Nos dirigió al tejado donde la boca de la chimenea exterior confirmó las sospechas de Dupin. Varios trozos de ladrillo de rojo cocido yacían esparcidos por el tejado de la mansarda, donde más restos de cuerda se hacían visibles a simple vista. La autopsia revelaría que el cadáver fue atado por los tobillos y alzado desde arriba hasta que este quedó encajonado en la parte más estrecha del tubo. 

-       A fuerza de tirar con ella para asegurar que el cuerpo no cayera de nuevo, terminó por desprender la cuerda de los tobillos de Camille, sino la hubiéramos encontrado. Al menos fueron dos los criminales…
De vuelta al escenario del crimen, A Dupin le llamo la atención en medio del desorden un ramo de flores encima de una cómoda.
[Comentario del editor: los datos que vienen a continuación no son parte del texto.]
/-! ### `setLife` -/

@[simp] theorem State.setLife_pending (s : State) (p : Nat) (v : LifeRec) : (s.setLife p v).pending = s.pending := rfl
@[simp] theorem State.setLife_part (s : State) (p : Nat) (v : LifeRec) : (s.setLife p v).part = s.part := rfl
@[simp] theorem State.setLife_regs (s : State) (p : Nat) (v : LifeRec) : (s.setLife p v).regs = s.regs := rfl
@[simp] theorem State.setLife_latches (s : State) (p : Nat) (v : LifeRec) : (s.setLife p v).latches = s.latches := rfl
@[simp] theorem State.setLife_lps (s : State) (p : Nat) (v : LifeRec) : (s.setLife p v).lps = s.lps := rfl
@[simp] theorem State.setLife_lpDepth (s : State) (p : Nat) (v : LifeRec) : (s.setLife p v).lpDepth = s.lpDepth := rfl
@[simp] theorem State.setLife_stalled (s : State) (p : Nat) (v : LifeRec) : (s.setLife p v).stalled = s.stalled := rfl
@[simp] theorem State.setLife_storeCorrected (s : State) (p : Nat) (v : LifeRec) : (s.setLife p v).storeCorrected = s.storeCorrected := rfl
@[simp] theorem State.setLife_mem (s : State) (p : Nat) (v : LifeRec) : (s.setLife p v).mem = s.mem := rfl
@[simp] theorem State.setLife_memErr (s : State) (p : Nat) (v : LifeRec) : (s.setLife p v).memErr = s.memErr := rfl
@[simp] theorem State.setLife_cache (s : State) (p : Nat) (v : LifeRec) : (s.setLife p v).cache = s.cache := rfl
@[simp] theorem State.setLife_plru (s : State) (p : Nat) (v : LifeRec) : (s.setLife p v).plru = s.plru := rfl
@[simp] theorem State.setLife_cacheBusy (s : State) (p : Nat) (v : LifeRec) : (s.setLife p v).cacheBusy = s.cacheBusy := rfl
@[simp] theorem State.setLife_arrayErr (s : State) (p : Nat) (v : LifeRec) : (s.setLife p v).arrayErr = s.arrayErr := rfl
@[simp] theorem State.setLife_l1d (s : State) (p : Nat) (v : LifeRec) : (s.setLife p v).l1d = s.l1d := rfl
@[simp] theorem State.setLife_l1Err (s : State) (p : Nat) (v : LifeRec) : (s.setLife p v).l1Err = s.l1Err := rfl
@[simp] theorem State.setLife_scrubSeen (s : State) (p : Nat) (v : LifeRec) : (s.setLife p v).scrubSeen = s.scrubSeen := rfl
@[simp] theorem State.setLife_linked (s : State) (p : Nat) (v : LifeRec) : (s.setLife p v).linked = s.linked := rfl
@[simp] theorem State.setLife_vital (s : State) (p : Nat) (v : LifeRec) : (s.setLife p v).vital = s.vital := rfl
@[simp] theorem State.setLife_sysrefOk (s : State) (p : Nat) (v : LifeRec) : (s.setLife p v).sysrefOk = s.sysrefOk := rfl
@[simp] theorem State.setLife_brefOk (s : State) (p : Nat) (v : LifeRec) : (s.setLife p v).brefOk = s.brefOk := rfl
@[simp] theorem State.setLife_hrefOk (s : State) (p : Nat) (v : LifeRec) : (s.setLife p v).hrefOk = s.hrefOk := rfl
@[simp] theorem State.setLife_now (s : State) (p : Nat) (v : LifeRec) : (s.setLife p v).now = s.now := rfl
@[simp] theorem State.setLife_wall (s : State) (p : Nat) (v : LifeRec) : (s.setLife p v).wall = s.wall := rfl
@[simp] theorem State.setLife_ang (s : State) (p : Nat) (v : LifeRec) : (s.setLife p v).ang = s.ang := rfl
@[simp] theorem State.setLife_beam (s : State) (p : Nat) (v : LifeRec) : (s.setLife p v).beam = s.beam := rfl
@[simp] theorem State.setLife_slices (s : State) (p : Nat) (v : LifeRec) : (s.setLife p v).slices = s.slices := rfl
@[simp] theorem State.setLife_scheds (s : State) (p : Nat) (v : LifeRec) : (s.setLife p v).scheds = s.scheds := rfl
@[simp] theorem State.setLife_bt (s : State) (p : Nat) (v : LifeRec) : (s.setLife p v).bt = s.bt := rfl
@[simp] theorem State.setLife_btClock (s : State) (p : Nat) (v : LifeRec) : (s.setLife p v).btClock = s.btClock := rfl
@[simp] theorem State.setLife_btErr (s : State) (p : Nat) (v : LifeRec) : (s.setLife p v).btErr = s.btErr := rfl
@[simp] theorem State.setLife_facets (s : State) (p : Nat) (v : LifeRec) : (s.setLife p v).facets = s.facets := rfl
@[simp] theorem State.setLife_servos (s : State) (p : Nat) (v : LifeRec) : (s.setLife p v).servos = s.servos := rfl
@[simp] theorem State.setLife_spins (s : State) (p : Nat) (v : LifeRec) : (s.setLife p v).spins = s.spins := rfl
@[simp] theorem State.setLife_bus (s : State) (p : Nat) (v : LifeRec) : (s.setLife p v).bus = s.bus := rfl
@[simp] theorem State.setLife_hdas (s : State) (p : Nat) (v : LifeRec) : (s.setLife p v).hdas = s.hdas := rfl
@[simp] theorem State.setLife_cals (s : State) (p : Nat) (v : LifeRec) : (s.setLife p v).cals = s.cals := rfl
@[simp] theorem State.setLife_ref (s : State) (p : Nat) (v : LifeRec) : (s.setLife p v).ref = s.ref := rfl
@[simp] theorem State.setLife_energy (s : State) (p : Nat) (v : LifeRec) : (s.setLife p v).energy = s.energy := rfl
@[simp] theorem State.setLife_va (s : State) (p : Nat) (v : LifeRec) : (s.setLife p v).va = s.va := rfl
@[simp] theorem State.setLife_jseqHeld (s : State) (p : Nat) (v : LifeRec) : (s.setLife p v).jseqHeld = s.jseqHeld := rfl
@[simp] theorem State.setLife_prisms (s : State) (p : Nat) (v : LifeRec) : (s.setLife p v).prisms = s.prisms := rfl
@[simp] theorem State.setLife_red (s : State) (p : Nat) (v : LifeRec) : (s.setLife p v).red = s.red := rfl
@[simp] theorem State.setLife_host (s : State) (p : Nat) (v : LifeRec) : (s.setLife p v).host = s.host := rfl
@[simp] theorem State.setLife_sec (s : State) (p : Nat) (v : LifeRec) : (s.setLife p v).sec = s.sec := rfl
@[simp] theorem State.setLife_cfg (s : State) (p : Nat) (v : LifeRec) : (s.setLife p v).cfg = s.cfg := rfl
@[simp] theorem State.setLife_hie (s : State) (p : Nat) (v : LifeRec) : (s.setLife p v).hie = s.hie := rfl
@[simp] theorem State.setLife_dma (s : State) (p : Nat) (v : LifeRec) : (s.setLife p v).dma = s.dma := rfl
@[simp] theorem State.setLife_evr (s : State) (p : Nat) (v : LifeRec) : (s.setLife p v).evr = s.evr := rfl
@[simp] theorem State.setLife_cores (s : State) (p : Nat) (v : LifeRec) : (s.setLife p v).cores = s.cores := rfl
@[simp] theorem State.setLife_pwr (s : State) (p : Nat) (v : LifeRec) : (s.setLife p v).pwr = s.pwr := rfl
@[simp] theorem State.setLife_free (s : State) (p : Nat) (v : LifeRec) : (s.setLife p v).free = s.free := rfl
@[simp] theorem State.setLife_out (s : State) (p : Nat) (v : LifeRec) : (s.setLife p v).out = s.out := rfl
@[simp] theorem State.setLife_reg (s : State) (p : Nat) (v : LifeRec) (q : Reg) : (s.setLife p v).reg q = s.reg q := rfl
@[simp] theorem State.setLife_rd (s : State) (p : Nat) (v : LifeRec) (q : Fld) : (s.setLife p v).rd q = s.rd q := rfl
@[simp] theorem State.setLife_on (s : State) (p : Nat) (v : LifeRec) (q : Fld) : (s.setLife p v).on q = s.on q := rfl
Estaba sujeto con un trozo de gasa, de color azul turquesa con ribetes dorados.

-       Mmm… Girasoles, la flor de Ucrania, dijo lacónico Dupin.

Haciendo uso de su increíble memoria recordó donde había visto una gasa como esa antes. Y eso nos llevó a detener a la culpable. La utilizaba una de los figurantes de un circo ruso que en aquellas fechas tenía cartel en París.
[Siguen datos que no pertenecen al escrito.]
-- ==== Sys2Proof/Laws/Memory.lean ====
section
/-! SUPPORT. Sys2Proof/Laws/Memory.lean: memory keeps its canonical form under every operation on it, and what a byte of
memory reads after one is written. -/
namespace Sys2Proof.Machine
open Sys2Proof

/-! ### The canonical form -/

theorem smWf_weaken {α : Type} [DecidableEq α] {d : α} {m : SMap α} {lo lo' : Option Nat}
    (h : smWf d lo m = true) (hl : ∀ l, lo' = some l → ∃ k, lo = some k ∧ l ≤ k) : smWf d lo' m = true := by
  cases m with
  | nil => rfl
  | cons p r =>
    obtain ⟨k, v⟩ := p
    simp only [smWf, Bool.and_eq_true] at h ⊢
    refine ⟨⟨?_, h.1.2⟩, h.2⟩
    cases lo' with
    | none => rfl
    | some l =>
      obtain ⟨k', hk, hle⟩ := hl l rfl
      subst hk
      have := of_decide_eq_true h.1.1
      exact decide_eq_true (Nat.lt_of_le_of_lt hle this)

theorem smWf_smErase {α : Type} [DecidableEq α] {d : α} {m : SMap α} {lo : Option Nat} (k : Nat)
    (h : smWf d lo m = true) : smWf d lo (smErase m k) = true := by
  induction m generalizing lo with
  | nil => rfl
  | cons p r ih =>
    obtain ⟨k', v⟩ := p
    simp only [smWf, Bool.and_eq_true] at h
    unfold smErase
    split
    · refine ih (smWf_weaken h.2 fun l hl => ?_)
      subst hl
      exact ⟨k', rfl, Nat.le_of_lt (of_decide_eq_true h.1.1)⟩
    · simp only [smWf, Bool.and_eq_true]
      exact ⟨h.1, ih h.2⟩

theorem smWf_cons {α : Type} [DecidableEq α] {d v : α} {m : SMap α} {lo : Option Nat} {k : Nat}
    (hk : ∀ l, lo = some l → l < k) (hv : v ≠ d) (h : smWf d (some k) m = true) : smWf d lo ((k, v) :: m) = true := by
  simp only [smWf, Bool.and_eq_true]
  refine ⟨⟨?_, decide_eq_true hv⟩, h⟩
  cases lo with
  | none => rfl
  | some l => exact decide_eq_true (hk l rfl)

theorem smWf_uncons {α : Type} [DecidableEq α] {d v : α} {m : SMap α} {lo : Option Nat} {k : Nat}
    (h : smWf d lo ((k, v) :: m) = true) : (∀ l, lo = some l → l < k) ∧ v ≠ d ∧ smWf d (some k) m = true := by
  simp only [smWf, Bool.and_eq_true] at h
  refine ⟨fun l hl => ?_, of_decide_eq_true h.1.2, h.2⟩
  subst hl
  exact of_decide_eq_true h.1.1

theorem smWf_smPut {α : Type} [DecidableEq α] {d v : α} {m : SMap α} {lo : Option Nat} {k : Nat}
    (h : smWf d lo m = true) (hk : ∀ l, lo = some l → l < k) (hv : v ≠ d) : smWf d lo (smPut m k v) = true := by
  induction m generalizing lo with
  | nil => exact smWf_cons hk hv rfl
  | cons p r ih =>
    obtain ⟨k', v'⟩ := p
    obtain ⟨h1, h2, h3⟩ := smWf_uncons h
    unfold smPut
    split
    next hlt => exact smWf_cons hk hv (smWf_cons (fun l hl => by cases hl; exact hlt) h2 h3)
    next hge =>
      split
      next heq => subst heq; exact smWf_cons hk hv h3
      next hne => exact smWf_cons h1 h2 (ih h3 fun l hl => by cases hl; omega)

theorem smWf_smSet {α : Type} [DecidableEq α] {d : α} {m : SMap α} (k : Nat) (v : α)
    (h : smWf d none m = true) : smWf d none (smSet d m k v) = true := by
  unfold smSet
  split
  next => exact smWf_smErase k h
  next hv => exact smWf_smPut h (fun _ hl => nomatch hl) hv

theorem smWf_filter {α : Type} [DecidableEq α] {d : α} {m : SMap α} {lo : Option Nat} (p : Nat × α → Bool)
    (h : smWf d lo m = true) : smWf d lo (m.filter p) = true := by
  induction m generalizing lo with
  | nil => rfl
  | cons q r ih =>
    obtain ⟨k, v⟩ := q
    simp only [smWf, Bool.and_eq_true] at h
    rw [List.filter_cons]
    split
    · simp only [smWf, Bool.and_eq_true]
      exact ⟨h.1, ih h.2⟩
    · refine ih (smWf_weaken h.2 fun l hl => ?_)
      subst hl
      exact ⟨k, rfl, Nat.le_of_lt (of_decide_eq_true h.1.1)⟩

/-- Writing a byte keeps the form. -/
theorem Memory.wf_smSet {m : List Host.Cell} (k : Nat) (v : Byte) (h : Memory.wf m = true) :
    Memory.wf (smSet 0 m k v) = true := smWf_smSet k v h

/-- Clearing a range keeps the form. -/
theorem Memory.wf_filter {m : List Host.Cell} (p : Nat × Byte → Bool) (h : Memory.wf m = true) :
    Memory.wf (m.filter p) = true := smWf_filter p h

/-- Memory after reset is in canonical form. -/
theorem Memory.wf_reset : Memory.wf State.reset.mem = true := rfl

/-! ### Bytes of memory -/

theorem State.memByte_setMemByte (s : State) (a b : Nat) (v : Byte) :
    (s.setMemByte a v).memByte b = if b = a then v else s.memByte b := smGet_smSet 0 s.mem a b v

theorem State.memByte_setMemBytes (s : State) (a b : Nat) (bs : List Byte) :
    (s.setMemBytes a bs).memByte b = if h : a ≤ b ∧ b < a + bs.length then bs[b - a]'(by omega) else s.memByte b := by
  induction bs generalizing s a with
  | nil =>
    have : ¬ (a ≤ b ∧ b < a + ([] : List Byte).length) := by simp
    rw [dif_neg this]; rfl
  | cons v r ih =>
    show ((s.setMemByte a v).setMemBytes (a + 1) r).memByte b = _
    rw [ih, State.memByte_setMemByte]
    by_cases h1 : a + 1 ≤ b ∧ b < a + 1 + r.length
    · have h2 : a ≤ b ∧ b < a + (v :: r).length := by simp; omega
      rw [dif_pos h1, dif_pos h2, List.getElem_cons, dif_neg (by omega)]
      congr 1
    · rw [dif_neg h1]
      by_cases h3 : b = a
      · subst h3
        have h2 : b ≤ b ∧ b < b + (v :: r).length := by simp
        rw [if_pos rfl, dif_pos h2]
        simp
      · have h2 : ¬ (a ≤ b ∧ b < a + (v :: r).length) := by simp; omega
        rw [if_neg h3, dif_neg h2]

/-! ### Operations that leave memory -/

@[simp] theorem State.bump_mem (s : State) (f : Fld) (n : Nat) : (s.bump f n).mem = s.mem := by
  unfold State.bump; rfl
@[simp] theorem State.bumpWrap_mem (s : State) (f : Fld) (n : Nat) : (s.bumpWrap f n).mem = s.mem := by
  unfold State.bumpWrap; rfl
@[simp] theorem State.memErrAddr_mem (s : State) (g src : Nat) (ue : Bool) : (s.memErrAddr g src ue).mem = s.mem := rfl
@[simp] theorem State.setLine_mem (s : State) (k : Nat) (l : CacheLine) : (s.setLine k l).mem = s.mem := rfl
@[simp] theorem State.dropL1_mem (s : State) (a : Nat) : (s.dropL1 a).mem = s.mem := rfl
@[simp] theorem State.dropLine_mem (s : State) (k : Nat) : (s.dropLine k).mem = s.mem := by
  unfold State.dropLine; cases s.lineAt k <;> rfl
@[simp] theorem State.touch_mem (s : State) (set w : Nat) : (s.touch set w).mem = s.mem := rfl
@[simp] theorem State.breakLinks_mem (s : State) (a : Nat) : (s.breakLinks a).mem = s.mem := rfl
@[simp] theorem State.lpAppend_mem (s : State) (n : Nat) (e : Entry) : (s.lpAppend n e).mem = s.mem := by
  unfold State.lpAppend; repeat' first | rfl | split
@[simp] theorem State.hwPush_mem (s : State) (n : Nat) (e : Entry) : (s.hwPush n e).mem = s.mem := by
  unfold State.hwPush; repeat' first | rfl | (simp; done) | split
@[simp] theorem State.event_mem (s : State) (ch : Nat) (k : EvKind) (cls idx : Nat) : (s.event ch k cls idx).mem = s.mem := by
  unfold State.event; simp
@[simp] theorem State.setArrErr_mem (s : State) (k : Nat) (e : ArrayErr) : (s.setArrErr k e).mem = s.mem := rfl
@[simp] theorem State.noteArray_mem (s : State) (k : Nat) (tag ue : Bool) : (s.noteArray k tag ue).mem = s.mem := rfl
@[simp] theorem State.tagError_mem (s : State) (k : Nat) : (s.tagError k).mem = s.mem := by
  unfold State.tagError; split
  · simp
  · dsimp only; split <;> simp
@[simp] theorem State.dataErrors_mem (s : State) (k : Nat) (w : BitVec 8) : (s.dataErrors k w).mem = s.mem := by
  unfold State.dataErrors; split
  · rfl
  · dsimp only; repeat' split
    all_goals simp
@[simp] theorem State.settleLine_mem (s : State) (k : Nat) : (s.settleLine k).mem = s.mem := by
  unfold State.settleLine; repeat' split
  all_goals simp
@[simp] theorem State.freshWords_mem (s : State) (k : Nat) (w : BitVec 8) : (s.freshWords k w).mem = s.mem := by
  unfold State.freshWords; split <;> simp
@[simp] theorem State.settle_mem (s : State) (a : Nat) (w : BitVec 8) : (s.settle a w).mem = s.mem := by
  have e : ∀ (l : List Nat) (s : State), (l.foldl (fun s w =>
      if (s.arrErr (cacheSet a * 16 + w)).tag then s.tagError (cacheSet a * 16 + w) else s) s).mem = s.mem := by
    intro l
    induction l with
    | nil => intro s; rfl
    | cons x r ih =>
      intro s
      rw [List.foldl_cons, ih]
      split <;> simp
  unfold State.settle; dsimp only; repeat' split
  all_goals simp [e]
/-- A cache whose arrays show no error is settled as it is. -/
theorem State.settle_of_nil {s : State} (a : Nat) (w : BitVec 8) (h : s.arrayErr = []) : s.settle a w = s := by
  unfold State.settle; rw [h]; rfl
@[simp] theorem State.countLookup_mem (s : State) (hit first : Bool) (a : Nat) : (s.countLookup hit first a).mem = s.mem := by
  unfold State.countLookup; repeat' first | rfl | (simp; done) | split
@[simp] theorem State.memCorrected_mem (s : State) (g src : Nat) : (s.memCorrected g src).mem = s.mem := by
  unfold State.memCorrected; dsimp only; split <;> simp
@[simp] theorem State.memUncorrectable_mem (s : State) (g src : Nat) : (s.memUncorrectable g src).mem = s.mem := by
  unfold State.memUncorrectable; dsimp only; split <;> simp
@[simp] theorem State.memProbe_mem (s : State) (g src : Nat) : (s.memProbe g src).2.mem = s.mem := by
  unfold State.memProbe; split <;> simp
@[simp] theorem State.memReadPiece_mem (s : State) (a n src : Nat) : (s.memReadPiece a n src).2.mem = s.mem := by
  unfold State.memReadPiece
  split <;> (next h => rw [← State.memProbe_mem s (granBase a) src, h])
Valeshka, “la mujer barbuda”, era una ruda ucraniana de manos enormes. Quedó prendada de Camille desde que tras una actuación, quiso acercarse a verla de cerca. Aquella noche mandó a Boris, “Sanson, el forzudo”, además de su hermano, a que la siguiera hasta su casa para saber dónde vivía.

No tardó en visitarla. Con un ramo de flores en la mano quiso declararse, pero su tartamudez evitó que de su boca saliera palabra alguna. Camille soltó una carcajada más de sorpresa que de burla, que hirió en lo más hondo a Valeshka. Dolida salió de allí corriendo, sin oír las disculpas de Camille. Su mente infantil juró que debería pagar tal afrenta.
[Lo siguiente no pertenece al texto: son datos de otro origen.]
-- ==== Sys2Proof/Laws/PerInstr.lean ====
section
/-! SUPPORT. Sys2Proof/Laws/PerInstr.lean: one lemma per command for the family `Wf`: which commands can be ill formed. -/
namespace Sys2Proof.Laws.Wf
open Sys2Proof

/-- The command carries a list, a code or a word on which `Instr.wf` sets a condition (R87, R111, R604, R389, R433). -/
def checked : Instr → Bool
  | .upstreamFrame _ _ _ | .sectorDecode _ _ | .deferredDecode _ _ _ | .retryStep _ _ | .bypass _ | .loupeFunction _ _
  | .reservedOpcode _ _ => true
  | _ => false

/-- A command that carries no such operand is well formed whatever its operands are. -/
def Statement (i : Instr) : Prop := checked i = false → i.wf = true
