/-- The hypotheses of `Obligations.JournalCheckpointsAndMoves` can hold. -/
theorem witness_JournalCheckpointsAndMoves :
    (
    let s : State := { State.reset with red := { sets := [(0, { state := 1, next := 254 })], opened := [(0, {})] } }
    let bsid : BitVec 32 := 0
    let x : BandSet := { state := 1, next := 254 }
    let o : OpenStripe := {}
    let b := bsid.toNat
    let p := s.pollOps
    let sealing : Prop := p.bandSet b = some x ∧ p.red.opened.find? (fun z => z.1 == b) = some (b, o) ∧ x.state = 1 ∧ ∀ j ∈ p.red.stripes, j.bsid ≠ b
    let idle : Prop := (∀ z ∈ p.red.resync, z.1 ≠ b) ∧ p.bandSet b = some x
    s.sysrefOk = true ∧ sealing ∧ idle ∧ p.compacts b x = false ∧ p.anyMissing b x = false ∧ (∀ z ∈ p.red.moves, z.1 ≠ b) ∧ (∀ z ∈ p.red.relocate, z.1 ≠ b)) ∧
    (
    let s : State := { State.reset with red := { pairs := [(0, {})] } }
    let bsid : BitVec 32 := 0
    let pair : Fin 16 := 0
    let q : JPair := {}
    let l : List (BitVec 10) := []
    let ch : List ((Nat × Nat) × (Nat × Nat)) := []
    let dir : (Nat × Nat) × (Nat × Nat) := ((0, 0), (0, 0))
    let rc : RecoveryFound := {}
    let g : Nat := 0
    let f : Nat := 0
    let bands : List Nat := []
    let b := bsid.toNat
    let p := s.pollOps
    let c := s.checkRoles
    let d := s.red
    let held : Prop := c.red.pairs.find? (fun z => z.1 == pair.val) = some (pair.val, q)
    s.sysrefOk = true ∧ p.bandSet b = none ∧ (∀ j ∈ p.red.stripes, j.bsid ≠ b) ∧ held ∧ q.sector = [] ∧ d.open_ = [] ∧ d.resync = [] ∧ (d.running.isSome ∨ s.ckptDue = false) ∧ (distinctBays l).length < 4 ∨ (dir :: ch).all (chunkOk g) = false ∧ d.running = some (g, bands, f) ∧ bestRoot rc.roots = none) ∧
    (
    let s : State := { State.reset with red := { open_ := [(0, 0)], sets := [(0, { state := 1, k := 2, m := 1 })] } }
    let bsid : BitVec 32 := 0
    let region : BitVec 23 := 0
    let x : BandSet := { state := 1, k := 2, m := 1 }
    let i := 0
    let b := bsid.toNat
    let d := s.red
    let n := region.toNat
    s.sysrefOk = true ∧ d.open_ = [(b, i)] ∧ d.ready = [] ∧ s.bandSet b = some x ∧ n ∈ bsBits x b i) ∧
    (
    let s : State := ((({ State.reset with red := { sets := [(0, { state := 2, layout := 1, k := 2 }), (1, { state := 1 })] } }).wr (PRZ_LAYOUT0_STATE 0) 1).wr (PRZ_LAYOUT0_STATE 1) 2)
    let bsid : BitVec 32 := 0
    let x : BandSet := { state := 2, layout := 1, k := 2 }
    let z : BitVec 31 := 0
    let b := bsid.toNat
    let p := s.pollOps
    let idle : Prop := (∀ z ∈ p.red.resync, z.1 ≠ b) ∧ p.bandSet b = some x
    s.sysrefOk = true ∧ idle ∧ p.compacts b x = true ∧ (∀ z ∈ p.red.moves, z.1 ≠ b) ∧ z.toNat = b ∧ p.bandSet b = some x ∧ p.rd (PRZ_LAYOUT0_STATE x.layout) = 2 ∧ p.anyMissing b x = false) ∧
    (
    let s : State := ((((State.reset.wr (PRZ_LAYOUT0_STATE 0) 1).wr (PRZ_ARM_STATE 0) armActive).wr (PRZ_ARM_STATE 2) armActive).wr (PRZ_ARM_STATE 4) armActive)
    let old : Fin 8 := 0
    let new : Fin 8 := 7
    let k : Nat := 2
    let m : Nat := 1
    let u : Nat := 4
    let p := s.pollOps
    let free : Prop := p.role = roleStandalone ∨ p.hie.allowed = []
    s.sysrefOk = true ∧ free ∧ old ≠ new ∧ p.layoutActive old.val = true ∧ p.rd (PRZ_LAYOUT0_STATE new.val) = 0 ∧ p.layoutOk k m u = true ∧ k + m ≤ p.activeBays) ∧
    (
    let s : State := (State.reset.wr (PRZ_LAYOUT0_STATE 7) 2)
    let old : Fin 8 := 7
    let p := s.pollOps
    let free : Prop := p.role = roleStandalone ∨ p.hie.allowed = []
    s.sysrefOk = true ∧ free ∧ p.rd (PRZ_LAYOUT0_STATE old.val) = 2 ∧ (∀ z ∈ p.red.sets, z.2.layout ≠ old.val)) ∧
    (
    let s : State := { State.reset with red := { pairs := [(0, { sector := [{}] })] } }
    let pair : Fin 16 := 0
    let q : JPair := { sector := [{}] }
    let r : JRec := {}
    let rs : List JRec := []
    let c := s.checkRoles
    let held : Prop := c.red.pairs.find? (fun z => z.1 == pair.val) = some (pair.val, q)
    s.sysrefOk = true ∧ held ∧ q.sector = r :: rs) ∧
    (
    let s : State := (State.reset.wr (CFG_PARAM_VALUE 13) 0)
    let d := s.red
    s.sysrefOk = true ∧ d.running = none ∧ s.ckptDue = true) ∧
    (
    let s : State := { State.reset with red := { running := some (3, [], 0) } }
    let l : List (BitVec 10) := [0, 32, 64, 96]
    let ch : List ((Nat × Nat) × (Nat × Nat)) := []
    let dir : (Nat × Nat) × (Nat × Nat) := ((2147483648, 86544), (2148532224, 86544))
    let g : Nat := 3
    let f : Nat := 0
    let bands : List Nat := []
    let d := s.red
    let committing : Prop := d.running = some (g, bands, f) ∧ 4 ≤ (distinctBays l).length ∧ (dir :: ch).all (chunkOk g) = true
    s.sysrefOk = true ∧ committing) ∧
    (
    let s : State := State.reset
    let rc : RecoveryFound := { roots := [{ root := { gen := 5 }, crc := crc32c (Config.rootBody { gen := 5 }) }] }
    let root : Root := { gen := 5 }
    s.sysrefOk = true ∧ bestRoot rc.roots = some root) ∧
    (
    let s : State := { State.reset with red := { sets := [(0, { state := 3 })], moves := [(0, {})] } }
    let bsid : BitVec 32 := 0
    let x : BandSet := { state := 3 }
    let b := bsid.toNat
    let p := s.pollOps
    let idle : Prop := (∀ z ∈ p.red.resync, z.1 ≠ b) ∧ p.bandSet b = some x
    s.sysrefOk = true ∧ idle ∧ p.compacts b x = true ∧ x.state = 3 ∧ p.red.gone = [] ∧ p.red.moves.find? (fun z => z.1 == b) = some (b, { parts := [] })) :=
  ⟨by decide,
    by decide,
    by decide,
    by decide,
    by decide,
    by decide,
    by decide,
    by decide,
    by decide,
    ⟨by decide, by simp [bestRoot, rootValid]⟩,
    by decide⟩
 Con su hermano como cómplice, aquella noche los dos treparon por la fachada para acceder a la vivienda por una de sus ventanas exteriores. Boris siguió la escalada hasta el tejado. Ataviado con una cuerda, la hizo deslizar   chimenea abajo.

La aparición inesperada de la madre obligo a Valeshka a hacerla enmudecer. De un tajo le cortó el cuello con un afilado cuchillo que con increíble agilidad desenvainó de su funda para hundirlo en la yugular. Cogió en volandas el cuerpo inerte y lo lanzó al vacío por una ventana, cayendo al patio interior donde más tarde la encontrarían.

A solas con Camille poco después, no tuvo opción cuando esta al verla comenzó a gritar y a tirar cosas. Apretando con fuerza su cuello con sus gruesos dedos, miraba con una mezcla de amor y odio aquella cara que con ojos desorbitados exhalaba su último aliento. Al tiempo que Camille cedía,  acertó a balbucear algunas palabras inconexas y entrecortadas, mezcladas con un llanto inconsolable, aquellas que los vecinos escucharon cuando intentaron ayudar a quien gritaba. Atada su víctima por los pies dio un tirón a la cuerda para que Boris la izara, tirando este hasta la extenuación hasta que se soltó la cuerda. Uno y otro huyeron deslizándose por un pararrayos próximo, como si fueran primates, hasta llegar a la calle y perderse en las sombras de la noche. 

Dupin a diferencia de otras ocasiones, parecía indiferente pese a ayudar a la resolución del caso. Su ego no terminaba de encajar el resultado como una victoria. Días después tomando un café en una terraza de Montmartre, le pregunté:

-       ¿Es por lo de la chimenea verdad? Valeshka nunca confesó por qué decidió colgarla.
Me miro con ojos extraños, confusos; definitivamente su intelecto no había encajado no dar con una respuesta.

Sonriéndome giró la cabeza y sus ojos se perdieron entre los transeúntes que a esa hora paseaban delante de aquel café.